- [WHAT IS BEING ASKED]: For the records that follow, please set down exactly the lines between the one holding "-- ==== Sys2Proof/Laws/Lz77.lean" and the one holding "theorem runLength_succ_cons (l", inclusive, and only those.

- [MATERIAL PROVIDED]:
^^^^^^^^^^^^^^^^
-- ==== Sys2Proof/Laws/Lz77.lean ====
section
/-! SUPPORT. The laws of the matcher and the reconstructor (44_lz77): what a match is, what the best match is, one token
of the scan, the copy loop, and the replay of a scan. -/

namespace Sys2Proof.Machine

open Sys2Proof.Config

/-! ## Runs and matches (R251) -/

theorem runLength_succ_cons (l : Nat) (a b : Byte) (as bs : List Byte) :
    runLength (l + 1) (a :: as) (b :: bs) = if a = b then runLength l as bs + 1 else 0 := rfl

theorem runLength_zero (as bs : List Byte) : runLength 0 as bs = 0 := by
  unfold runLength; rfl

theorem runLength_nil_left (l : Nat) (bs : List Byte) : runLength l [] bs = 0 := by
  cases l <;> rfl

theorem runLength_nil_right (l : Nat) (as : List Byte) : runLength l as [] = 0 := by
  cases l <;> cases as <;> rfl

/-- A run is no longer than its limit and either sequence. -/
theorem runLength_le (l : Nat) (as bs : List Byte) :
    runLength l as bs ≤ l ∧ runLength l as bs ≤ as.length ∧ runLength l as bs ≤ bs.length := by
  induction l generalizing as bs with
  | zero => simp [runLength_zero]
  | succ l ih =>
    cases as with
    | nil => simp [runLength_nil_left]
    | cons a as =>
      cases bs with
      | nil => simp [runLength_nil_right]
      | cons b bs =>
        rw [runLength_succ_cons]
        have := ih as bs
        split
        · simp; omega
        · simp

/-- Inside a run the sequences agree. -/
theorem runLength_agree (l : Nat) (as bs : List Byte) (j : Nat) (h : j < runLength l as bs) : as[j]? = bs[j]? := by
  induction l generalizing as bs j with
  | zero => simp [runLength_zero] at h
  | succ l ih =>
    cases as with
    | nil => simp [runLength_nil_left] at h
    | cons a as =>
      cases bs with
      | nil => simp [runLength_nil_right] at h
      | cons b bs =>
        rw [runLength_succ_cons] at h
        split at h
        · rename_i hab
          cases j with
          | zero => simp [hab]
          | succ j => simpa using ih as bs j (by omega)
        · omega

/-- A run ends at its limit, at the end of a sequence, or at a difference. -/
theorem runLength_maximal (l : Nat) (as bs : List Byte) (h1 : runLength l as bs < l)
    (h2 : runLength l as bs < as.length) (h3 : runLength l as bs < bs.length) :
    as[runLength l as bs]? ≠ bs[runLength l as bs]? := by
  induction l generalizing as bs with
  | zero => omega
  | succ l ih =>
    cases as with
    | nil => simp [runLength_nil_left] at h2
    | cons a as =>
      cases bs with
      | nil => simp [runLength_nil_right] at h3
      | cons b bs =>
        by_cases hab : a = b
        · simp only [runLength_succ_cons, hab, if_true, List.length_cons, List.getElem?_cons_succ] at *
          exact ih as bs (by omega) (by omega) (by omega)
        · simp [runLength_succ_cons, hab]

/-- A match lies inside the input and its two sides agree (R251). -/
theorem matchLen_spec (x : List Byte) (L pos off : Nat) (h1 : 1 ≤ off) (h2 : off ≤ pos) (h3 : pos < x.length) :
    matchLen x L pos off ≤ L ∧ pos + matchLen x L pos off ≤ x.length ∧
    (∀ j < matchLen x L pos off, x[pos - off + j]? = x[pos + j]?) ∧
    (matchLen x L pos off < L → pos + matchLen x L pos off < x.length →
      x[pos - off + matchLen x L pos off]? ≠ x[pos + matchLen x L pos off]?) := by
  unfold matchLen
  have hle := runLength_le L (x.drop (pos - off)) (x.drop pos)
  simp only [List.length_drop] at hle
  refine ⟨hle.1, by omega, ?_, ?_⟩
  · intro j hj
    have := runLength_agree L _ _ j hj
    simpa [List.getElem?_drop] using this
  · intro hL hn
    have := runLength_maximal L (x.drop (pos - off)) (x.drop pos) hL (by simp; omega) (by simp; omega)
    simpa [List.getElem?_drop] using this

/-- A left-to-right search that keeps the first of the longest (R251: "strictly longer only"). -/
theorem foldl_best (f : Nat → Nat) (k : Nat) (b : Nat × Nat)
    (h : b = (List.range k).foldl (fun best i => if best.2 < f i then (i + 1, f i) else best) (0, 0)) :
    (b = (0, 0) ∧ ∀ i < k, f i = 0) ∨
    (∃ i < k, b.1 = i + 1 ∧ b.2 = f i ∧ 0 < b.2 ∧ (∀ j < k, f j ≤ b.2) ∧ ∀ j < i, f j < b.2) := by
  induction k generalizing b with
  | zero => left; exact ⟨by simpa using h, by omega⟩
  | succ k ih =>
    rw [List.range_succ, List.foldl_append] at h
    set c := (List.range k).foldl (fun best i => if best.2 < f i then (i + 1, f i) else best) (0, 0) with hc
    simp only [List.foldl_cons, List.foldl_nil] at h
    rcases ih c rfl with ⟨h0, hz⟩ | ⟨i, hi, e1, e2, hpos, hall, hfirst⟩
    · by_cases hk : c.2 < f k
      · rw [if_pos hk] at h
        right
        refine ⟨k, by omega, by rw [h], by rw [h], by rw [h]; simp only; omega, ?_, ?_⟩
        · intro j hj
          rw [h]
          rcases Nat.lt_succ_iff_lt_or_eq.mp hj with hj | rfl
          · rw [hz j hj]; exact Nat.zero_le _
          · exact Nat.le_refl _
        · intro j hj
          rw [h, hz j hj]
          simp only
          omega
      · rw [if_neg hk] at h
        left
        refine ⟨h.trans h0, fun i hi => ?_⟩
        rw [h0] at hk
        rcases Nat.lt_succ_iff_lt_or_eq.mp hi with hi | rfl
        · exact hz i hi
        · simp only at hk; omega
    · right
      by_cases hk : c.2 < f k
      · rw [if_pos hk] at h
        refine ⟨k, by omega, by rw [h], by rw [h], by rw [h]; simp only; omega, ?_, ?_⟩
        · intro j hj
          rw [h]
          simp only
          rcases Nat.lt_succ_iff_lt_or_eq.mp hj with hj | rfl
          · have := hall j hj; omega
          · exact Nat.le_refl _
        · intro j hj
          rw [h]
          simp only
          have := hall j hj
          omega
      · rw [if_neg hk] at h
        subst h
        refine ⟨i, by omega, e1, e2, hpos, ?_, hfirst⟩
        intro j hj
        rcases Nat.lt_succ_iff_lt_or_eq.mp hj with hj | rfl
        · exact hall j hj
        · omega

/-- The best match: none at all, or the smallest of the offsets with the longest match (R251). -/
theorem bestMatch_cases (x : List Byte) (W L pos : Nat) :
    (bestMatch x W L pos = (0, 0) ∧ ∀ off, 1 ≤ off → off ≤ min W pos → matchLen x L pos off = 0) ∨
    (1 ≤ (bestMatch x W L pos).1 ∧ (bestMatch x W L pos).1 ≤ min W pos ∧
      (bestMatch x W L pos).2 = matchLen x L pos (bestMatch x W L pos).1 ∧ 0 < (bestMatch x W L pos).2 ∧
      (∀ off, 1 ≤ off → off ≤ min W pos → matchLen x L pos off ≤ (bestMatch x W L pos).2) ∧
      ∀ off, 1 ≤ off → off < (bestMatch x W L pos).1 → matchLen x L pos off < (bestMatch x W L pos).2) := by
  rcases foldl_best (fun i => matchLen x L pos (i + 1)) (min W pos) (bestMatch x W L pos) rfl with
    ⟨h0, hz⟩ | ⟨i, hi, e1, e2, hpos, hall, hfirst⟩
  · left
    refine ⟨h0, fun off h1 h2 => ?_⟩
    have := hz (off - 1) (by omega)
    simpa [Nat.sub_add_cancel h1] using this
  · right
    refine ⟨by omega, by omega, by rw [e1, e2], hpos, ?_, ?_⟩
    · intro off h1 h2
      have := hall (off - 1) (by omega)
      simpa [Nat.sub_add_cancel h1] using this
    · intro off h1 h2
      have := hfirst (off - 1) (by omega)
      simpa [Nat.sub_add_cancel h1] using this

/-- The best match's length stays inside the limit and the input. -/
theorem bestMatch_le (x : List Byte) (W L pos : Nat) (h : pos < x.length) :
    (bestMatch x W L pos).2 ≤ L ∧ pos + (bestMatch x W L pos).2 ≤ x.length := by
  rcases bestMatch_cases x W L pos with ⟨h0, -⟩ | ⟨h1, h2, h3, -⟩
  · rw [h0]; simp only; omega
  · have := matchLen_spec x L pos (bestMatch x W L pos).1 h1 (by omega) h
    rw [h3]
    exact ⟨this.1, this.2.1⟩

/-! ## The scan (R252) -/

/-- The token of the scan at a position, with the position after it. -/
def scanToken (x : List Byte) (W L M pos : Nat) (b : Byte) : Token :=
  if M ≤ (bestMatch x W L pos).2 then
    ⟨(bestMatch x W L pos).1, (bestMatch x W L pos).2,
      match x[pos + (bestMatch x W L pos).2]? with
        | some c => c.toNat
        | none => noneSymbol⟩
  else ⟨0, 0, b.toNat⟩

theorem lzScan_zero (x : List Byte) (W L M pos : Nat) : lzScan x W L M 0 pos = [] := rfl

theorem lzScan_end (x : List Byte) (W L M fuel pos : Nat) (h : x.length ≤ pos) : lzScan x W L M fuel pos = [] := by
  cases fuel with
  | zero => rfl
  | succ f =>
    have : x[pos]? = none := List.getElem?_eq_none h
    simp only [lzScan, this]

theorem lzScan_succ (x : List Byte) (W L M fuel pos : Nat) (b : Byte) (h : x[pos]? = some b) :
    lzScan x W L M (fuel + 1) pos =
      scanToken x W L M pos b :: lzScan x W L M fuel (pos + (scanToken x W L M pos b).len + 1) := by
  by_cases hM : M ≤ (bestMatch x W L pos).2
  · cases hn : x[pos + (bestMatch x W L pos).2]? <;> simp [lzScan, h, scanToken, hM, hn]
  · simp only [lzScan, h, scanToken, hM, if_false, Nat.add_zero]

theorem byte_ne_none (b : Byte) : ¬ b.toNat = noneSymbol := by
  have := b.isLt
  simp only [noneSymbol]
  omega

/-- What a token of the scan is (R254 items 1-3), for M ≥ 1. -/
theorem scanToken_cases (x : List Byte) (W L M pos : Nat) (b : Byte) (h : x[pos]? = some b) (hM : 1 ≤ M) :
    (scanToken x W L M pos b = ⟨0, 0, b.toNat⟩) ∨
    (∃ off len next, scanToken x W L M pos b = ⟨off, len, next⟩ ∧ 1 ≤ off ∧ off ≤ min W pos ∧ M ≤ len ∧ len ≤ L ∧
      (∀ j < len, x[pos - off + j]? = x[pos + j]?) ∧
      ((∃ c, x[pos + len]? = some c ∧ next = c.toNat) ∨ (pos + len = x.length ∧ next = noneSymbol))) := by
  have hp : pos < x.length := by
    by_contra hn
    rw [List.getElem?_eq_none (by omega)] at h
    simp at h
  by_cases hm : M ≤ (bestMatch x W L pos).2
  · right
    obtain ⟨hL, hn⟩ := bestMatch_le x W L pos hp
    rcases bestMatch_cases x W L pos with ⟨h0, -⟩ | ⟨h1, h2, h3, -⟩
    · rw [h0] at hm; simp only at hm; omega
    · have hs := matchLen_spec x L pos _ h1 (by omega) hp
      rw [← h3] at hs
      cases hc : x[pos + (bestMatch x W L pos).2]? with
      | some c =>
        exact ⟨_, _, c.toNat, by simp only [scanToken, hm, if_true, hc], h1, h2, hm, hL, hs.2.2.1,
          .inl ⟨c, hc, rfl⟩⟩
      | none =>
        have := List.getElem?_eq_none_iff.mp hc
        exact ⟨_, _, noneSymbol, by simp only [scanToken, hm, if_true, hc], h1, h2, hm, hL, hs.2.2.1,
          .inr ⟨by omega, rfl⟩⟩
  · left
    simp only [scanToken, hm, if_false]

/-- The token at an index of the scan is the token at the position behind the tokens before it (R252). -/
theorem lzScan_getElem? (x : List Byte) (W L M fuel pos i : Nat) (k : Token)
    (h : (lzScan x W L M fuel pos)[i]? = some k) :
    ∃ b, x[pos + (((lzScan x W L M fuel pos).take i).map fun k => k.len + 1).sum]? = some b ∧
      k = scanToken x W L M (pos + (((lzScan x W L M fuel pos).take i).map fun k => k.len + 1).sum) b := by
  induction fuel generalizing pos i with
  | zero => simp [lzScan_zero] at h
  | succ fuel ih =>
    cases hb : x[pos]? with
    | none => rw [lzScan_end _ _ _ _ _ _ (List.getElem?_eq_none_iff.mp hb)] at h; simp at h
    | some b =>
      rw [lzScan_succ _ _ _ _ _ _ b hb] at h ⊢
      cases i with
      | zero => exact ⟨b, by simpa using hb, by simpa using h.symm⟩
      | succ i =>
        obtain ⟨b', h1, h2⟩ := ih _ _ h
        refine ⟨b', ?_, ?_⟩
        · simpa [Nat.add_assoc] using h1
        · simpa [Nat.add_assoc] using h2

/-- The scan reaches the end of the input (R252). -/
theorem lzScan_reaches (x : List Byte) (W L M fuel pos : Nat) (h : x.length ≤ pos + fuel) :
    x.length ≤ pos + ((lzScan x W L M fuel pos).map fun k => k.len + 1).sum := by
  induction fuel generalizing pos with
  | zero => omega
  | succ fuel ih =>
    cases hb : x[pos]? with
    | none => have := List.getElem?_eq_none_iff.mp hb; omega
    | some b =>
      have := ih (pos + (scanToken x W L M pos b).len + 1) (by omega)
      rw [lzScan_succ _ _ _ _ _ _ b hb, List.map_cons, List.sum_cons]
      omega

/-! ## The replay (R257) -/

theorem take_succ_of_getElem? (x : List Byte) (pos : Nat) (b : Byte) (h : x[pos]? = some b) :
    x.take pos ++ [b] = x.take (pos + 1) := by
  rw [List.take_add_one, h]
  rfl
^^^^^^^^^^^^^^^^
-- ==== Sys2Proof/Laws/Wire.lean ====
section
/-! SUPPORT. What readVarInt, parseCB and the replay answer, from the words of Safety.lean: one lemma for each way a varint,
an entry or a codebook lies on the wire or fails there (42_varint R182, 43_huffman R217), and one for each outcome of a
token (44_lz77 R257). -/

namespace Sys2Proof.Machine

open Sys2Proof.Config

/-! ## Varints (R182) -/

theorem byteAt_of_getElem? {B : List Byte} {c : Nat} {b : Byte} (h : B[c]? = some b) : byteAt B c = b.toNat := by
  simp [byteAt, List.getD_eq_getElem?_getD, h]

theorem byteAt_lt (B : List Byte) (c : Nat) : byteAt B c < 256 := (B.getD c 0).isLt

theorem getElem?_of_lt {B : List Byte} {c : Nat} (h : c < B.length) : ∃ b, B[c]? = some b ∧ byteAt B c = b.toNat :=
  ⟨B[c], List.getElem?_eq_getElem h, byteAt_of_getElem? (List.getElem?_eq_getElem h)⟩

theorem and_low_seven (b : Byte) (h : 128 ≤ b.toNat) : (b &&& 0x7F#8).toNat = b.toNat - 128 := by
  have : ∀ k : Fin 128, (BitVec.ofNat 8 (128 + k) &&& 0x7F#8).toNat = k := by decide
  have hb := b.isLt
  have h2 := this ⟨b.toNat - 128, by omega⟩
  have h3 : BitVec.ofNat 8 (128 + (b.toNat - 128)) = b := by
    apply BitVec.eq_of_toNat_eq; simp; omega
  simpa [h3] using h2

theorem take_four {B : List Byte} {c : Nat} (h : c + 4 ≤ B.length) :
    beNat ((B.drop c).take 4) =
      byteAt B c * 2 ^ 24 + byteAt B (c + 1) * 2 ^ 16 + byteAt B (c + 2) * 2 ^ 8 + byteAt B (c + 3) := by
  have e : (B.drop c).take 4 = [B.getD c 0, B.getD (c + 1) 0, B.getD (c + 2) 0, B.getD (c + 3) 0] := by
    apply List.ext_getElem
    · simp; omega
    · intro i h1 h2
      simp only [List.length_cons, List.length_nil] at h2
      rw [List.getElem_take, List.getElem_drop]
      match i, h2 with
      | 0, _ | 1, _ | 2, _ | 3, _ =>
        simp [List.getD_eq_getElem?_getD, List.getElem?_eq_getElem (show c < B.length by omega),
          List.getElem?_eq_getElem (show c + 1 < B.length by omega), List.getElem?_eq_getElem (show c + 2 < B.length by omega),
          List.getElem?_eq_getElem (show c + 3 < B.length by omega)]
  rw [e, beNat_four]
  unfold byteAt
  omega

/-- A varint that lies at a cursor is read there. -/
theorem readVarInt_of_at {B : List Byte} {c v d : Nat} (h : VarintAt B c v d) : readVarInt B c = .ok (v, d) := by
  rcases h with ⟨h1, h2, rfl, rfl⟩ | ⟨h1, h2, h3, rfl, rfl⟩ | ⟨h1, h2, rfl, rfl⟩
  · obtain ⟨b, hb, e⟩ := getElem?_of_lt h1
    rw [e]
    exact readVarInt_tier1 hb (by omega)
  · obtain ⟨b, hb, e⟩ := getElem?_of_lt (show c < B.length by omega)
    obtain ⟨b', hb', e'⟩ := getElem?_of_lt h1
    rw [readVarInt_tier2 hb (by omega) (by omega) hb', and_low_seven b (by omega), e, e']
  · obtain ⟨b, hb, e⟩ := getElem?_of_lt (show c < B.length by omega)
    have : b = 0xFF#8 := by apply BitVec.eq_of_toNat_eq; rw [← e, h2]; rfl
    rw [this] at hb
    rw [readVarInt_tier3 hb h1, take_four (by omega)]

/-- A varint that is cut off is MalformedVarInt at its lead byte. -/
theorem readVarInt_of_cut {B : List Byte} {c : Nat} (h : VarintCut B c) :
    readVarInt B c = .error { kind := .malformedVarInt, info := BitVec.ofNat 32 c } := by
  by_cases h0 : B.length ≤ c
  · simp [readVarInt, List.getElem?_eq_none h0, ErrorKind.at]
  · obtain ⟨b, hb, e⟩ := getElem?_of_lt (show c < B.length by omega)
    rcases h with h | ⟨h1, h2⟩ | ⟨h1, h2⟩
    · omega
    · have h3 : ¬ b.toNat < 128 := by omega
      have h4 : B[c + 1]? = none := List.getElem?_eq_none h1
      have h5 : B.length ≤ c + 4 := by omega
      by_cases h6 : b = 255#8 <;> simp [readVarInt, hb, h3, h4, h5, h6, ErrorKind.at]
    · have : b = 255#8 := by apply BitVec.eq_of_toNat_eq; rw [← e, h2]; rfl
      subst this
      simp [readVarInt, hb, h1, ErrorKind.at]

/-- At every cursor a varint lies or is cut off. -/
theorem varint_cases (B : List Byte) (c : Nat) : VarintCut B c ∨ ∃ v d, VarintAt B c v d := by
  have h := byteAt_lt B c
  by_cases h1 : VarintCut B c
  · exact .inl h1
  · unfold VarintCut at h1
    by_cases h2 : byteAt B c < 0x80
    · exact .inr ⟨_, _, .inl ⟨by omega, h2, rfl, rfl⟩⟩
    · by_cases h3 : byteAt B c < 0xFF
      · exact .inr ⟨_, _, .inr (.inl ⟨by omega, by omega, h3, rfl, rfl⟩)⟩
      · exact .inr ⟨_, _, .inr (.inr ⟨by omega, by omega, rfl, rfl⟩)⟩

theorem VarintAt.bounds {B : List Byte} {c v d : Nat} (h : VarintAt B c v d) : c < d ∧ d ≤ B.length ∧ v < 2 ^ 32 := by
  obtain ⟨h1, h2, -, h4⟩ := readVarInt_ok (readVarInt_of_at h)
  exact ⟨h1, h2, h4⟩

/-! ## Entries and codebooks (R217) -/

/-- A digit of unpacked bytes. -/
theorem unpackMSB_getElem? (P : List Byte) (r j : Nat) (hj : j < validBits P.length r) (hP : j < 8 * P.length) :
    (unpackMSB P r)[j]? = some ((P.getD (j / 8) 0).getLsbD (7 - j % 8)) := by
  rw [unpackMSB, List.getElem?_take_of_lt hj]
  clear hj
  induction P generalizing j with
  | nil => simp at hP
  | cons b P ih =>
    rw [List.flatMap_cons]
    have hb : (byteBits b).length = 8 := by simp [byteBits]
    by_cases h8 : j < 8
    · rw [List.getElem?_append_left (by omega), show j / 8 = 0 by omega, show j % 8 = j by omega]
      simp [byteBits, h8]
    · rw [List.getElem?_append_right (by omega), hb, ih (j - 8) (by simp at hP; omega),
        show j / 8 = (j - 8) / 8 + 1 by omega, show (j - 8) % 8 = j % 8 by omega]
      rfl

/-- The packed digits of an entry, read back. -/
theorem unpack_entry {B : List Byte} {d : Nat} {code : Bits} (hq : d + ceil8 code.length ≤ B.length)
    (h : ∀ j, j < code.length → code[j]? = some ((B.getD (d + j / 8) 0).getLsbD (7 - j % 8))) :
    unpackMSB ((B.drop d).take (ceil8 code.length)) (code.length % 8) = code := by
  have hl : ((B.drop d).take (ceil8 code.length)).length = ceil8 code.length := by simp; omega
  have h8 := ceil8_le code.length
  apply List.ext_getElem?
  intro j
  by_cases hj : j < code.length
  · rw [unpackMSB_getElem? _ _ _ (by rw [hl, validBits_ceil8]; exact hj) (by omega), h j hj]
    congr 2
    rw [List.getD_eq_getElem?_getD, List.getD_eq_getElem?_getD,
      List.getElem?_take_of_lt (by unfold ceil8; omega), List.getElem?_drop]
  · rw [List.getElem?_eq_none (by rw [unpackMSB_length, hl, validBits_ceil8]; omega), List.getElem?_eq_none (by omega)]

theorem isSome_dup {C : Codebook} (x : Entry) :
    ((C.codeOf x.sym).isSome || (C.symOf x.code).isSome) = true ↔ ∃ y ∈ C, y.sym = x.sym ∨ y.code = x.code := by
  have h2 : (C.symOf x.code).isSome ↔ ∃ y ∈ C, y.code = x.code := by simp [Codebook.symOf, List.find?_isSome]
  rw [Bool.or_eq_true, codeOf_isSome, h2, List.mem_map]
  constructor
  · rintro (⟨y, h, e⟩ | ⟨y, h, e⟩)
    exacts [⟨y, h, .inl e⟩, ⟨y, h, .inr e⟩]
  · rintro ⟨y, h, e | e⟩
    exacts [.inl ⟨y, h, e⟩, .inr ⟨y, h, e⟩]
^^^^^^^^^^^^^^^^
- [TASK RESPONSE]:
-- ==== Sys2Proof/Laws/Lz77.lean ====
section
/-! SUPPORT. The laws of the matcher and the reconstructor (44_lz77): what a match is, what the best match is, one token
of the scan, the copy loop, and the replay of a scan. -/

namespace Sys2Proof.Machine

open Sys2Proof.Config

/-! ## Runs and matches (R251) -/

theorem runLength_succ_cons (l : Nat) (a b : Byte) (as bs : List Byte) :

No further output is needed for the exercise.